A resurgence in multifamily construction, and the rise of investor buy-to-renovate-then-rent activity, is also helping the company. That’s all part of the “Renter Nation” trend I wrote about last month.
 
But Wal-Mart doesn’t focus on housing-related expenditures. It sells a little bit of everything, and it tends to serve lower-and-middle-income Americans. They’ve been left behind in this economic recovery. Unless and until they see meaningfully higher wage growth, Wal-Mart is going to struggle to rack up better sales and profits.
 
So it really depends on which American consumers you’re talking about. Those at the higher end of the income spectrum, and those who are looking to buy, renovate, or furnish homes, are feeling flush and spending like it. Those at the lower end of the scale, who are struggling to make ends meet, are also spending like it.
 
I think we need to see everyone pulling together for it to be a bullish sign for U.S. markets and the U.S. economy. And frankly, I’m just not seeing it. So you can add the latest retail earnings to my long list of concerns about stocks.
 
“It really depends on which American consumer you’re talking about.”
 
That’s my take. But what’s yours? What’s more convincing to you – the bullish story told by Home Depot or the bearish one told by Wal-Mart?
 
Is the American consumer healthy, and should you bet on America’s economy? Or is he or she struggling, and should you take a more cautious approach to investing as a result? Be sure to voice your opinion over at the Money and Markets website.
 
Our Readers Speak
 
Stocks have been marking time the past several days, with the major averages continuing their pattern of treading water since the beginning of 2015. But many of you appear to believe this won’t continue, which is generally in line with my own views.
 
Reader J.T.A. said: “I appreciate your letters and insight on the economy. With most of the economic news so negative worldwide, this is the time to be very cautious.
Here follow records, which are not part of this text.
-- ==== Sys2Proof/Machine/Orders.lean ====
section
/-! DEFINITION. The meanings of the orders taken: each takes the order at the head of the order queue, when it is of its
row (R141; log 9). -/

namespace Sys2Proof.Machine

/-- CUT (R145). -/
def execCut (s : State) : Host.Outcome State Fault Refusal := .next (s.takeAs .cut)

/-- REVERT (R146). -/
def execRevert (s : State) : Host.Outcome State Fault Refusal := .next (s.takeAs .revert)

/-- REVERT_LAST (R104). -/
def execRevertLast (s : State) : Host.Outcome State Fault Refusal := .next (s.takeAs .revertLast)

/-- FORCE (R147). -/
def execForce (s : State) : Host.Outcome State Fault Refusal := .next (s.takeAs .force)

/-- COMMIT (R147). -/
def execCommit (s : State) : Host.Outcome State Fault Refusal := .next (s.takeAs .commit)

/-- PAUSE (R148). -/
def execPause (s : State) : Host.Outcome State Fault Refusal := .next (s.takeAs .pause)

/-- RESUME (R148). -/
def execResume (s : State) : Host.Outcome State Fault Refusal := .next (s.takeAs .resume)

/-- QUERY_CIRCUIT (R150). -/
def execQueryCircuit (s : State) : Host.Outcome State Fault Refusal := .next (s.takeAs .queryCircuit)

/-- QUERY_STATION (R151). -/
def execQueryStation (s : State) : Host.Outcome State Fault Refusal := .next (s.takeAs .queryStation)

/-- TAKE_REPORTS (R156). -/
def execTakeReports (s : State) : Host.Outcome State Fault Refusal := .next (s.takeAs .takeReports)

/-- RESTART (R149). -/
def execRestart (s : State) : Host.Outcome State Fault Refusal := .next (s.takeAs .restart)

end Sys2Proof.Machine
end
“I have been planning all year to reduce my equity holdings and am waiting for the signal from you before I do any more investing. I plan to go to 100% cash in my IRA by mid-September, if not before.”
 
Reader Donald L. also weighed in, saying: “The ‘market’ (however you define it) went up for the past five years despite all the various measurement indices of the economy saying the contrary. The triumph of hope over fact ignored the 800 pound gorilla in the room – government policies at all levels. “Will the forthcoming elections bring relief? Sorry, but I’m betting with those buying put options and negative indices.”
 
Reader Mule said he’s worried about where stocks head from here too: “I don’t think the market has climbed the old ‘wall of worry’ so much as it has rode a wave of cheap worthless debt money, in spite of continuous negative real economic data. When the worthless paper balloons burst, look out below. The ‘wall of worry’ will get buried.”
 
But Reader Gary took a slightly more optimistic bent, saying: “Buying great Blue Chip companies will always make you a winner long term. Try Boeing (BA).”
 
Thanks for sharing. Personally, I see a world where economic growth is rapidly decelerating in many countries … where manufacturing and multinationals continue to face challenges here … where many domestic stocks are underperforming the misleading averages … and where many global stocks are in full meltdown mode.
 
That’s not exactly fertile ground for huge stock market gains. It’s more likely the kind of environment where a “trap door” could open up at any time, and where caution makes the most sense to me.
 
Meanwhile, on a different topic, Reader Etoleary said: “The ‘Donald Trump Effect’ that is the non-specific anger of large numbers of our citizens is more broadly based than simply the Republican primary candidates. This to me is becoming a generic sort of index of frustration. Someone should figure out a way to quantify this.”
 
I appreciate your comments, too. There definitely seems to be dissatisfaction with mainstream politics right now, and it’s leading to a backlash against mainstream candidates. The key question is whether Americans actually vote in large numbers for alternatives like Trump or Bernie Sanders, or stick with what they know at the ballot box (despite their stated discontent).
 
Other Developments of the Day
 
Chinese stocks resumed their descent overnight, with the benchmark Shanghai Composite Index tanking 6.2%. Almost 6 out of 10 listed stocks dropped by their 10% daily limit amid questions about how much government support will be thrown at the market, how weak the underlying economy is, and how much money investors on margin will yank out of stocks.
 
Thai police are searching for an unidentified man who apparently left a backpack bomb under a bench near the Erawan Shrine in Bangkok. The bomb exploded later, killing at least 20 people in the heavily trafficked area. The country has been facing political turmoil, religious infighting, and other domestic unrest for the last few years, making for a long list of potential perpetrators.
 
Speaking of long lists, the one with the name of troubled emerging market nations has Brazil close to the top. The country is experiencing the worst turmoil in decades, thanks to rising unemployment, surging inflation, a collapsing currency, and a major political scandal that could lead to the resignation of President Dilma Rousseff.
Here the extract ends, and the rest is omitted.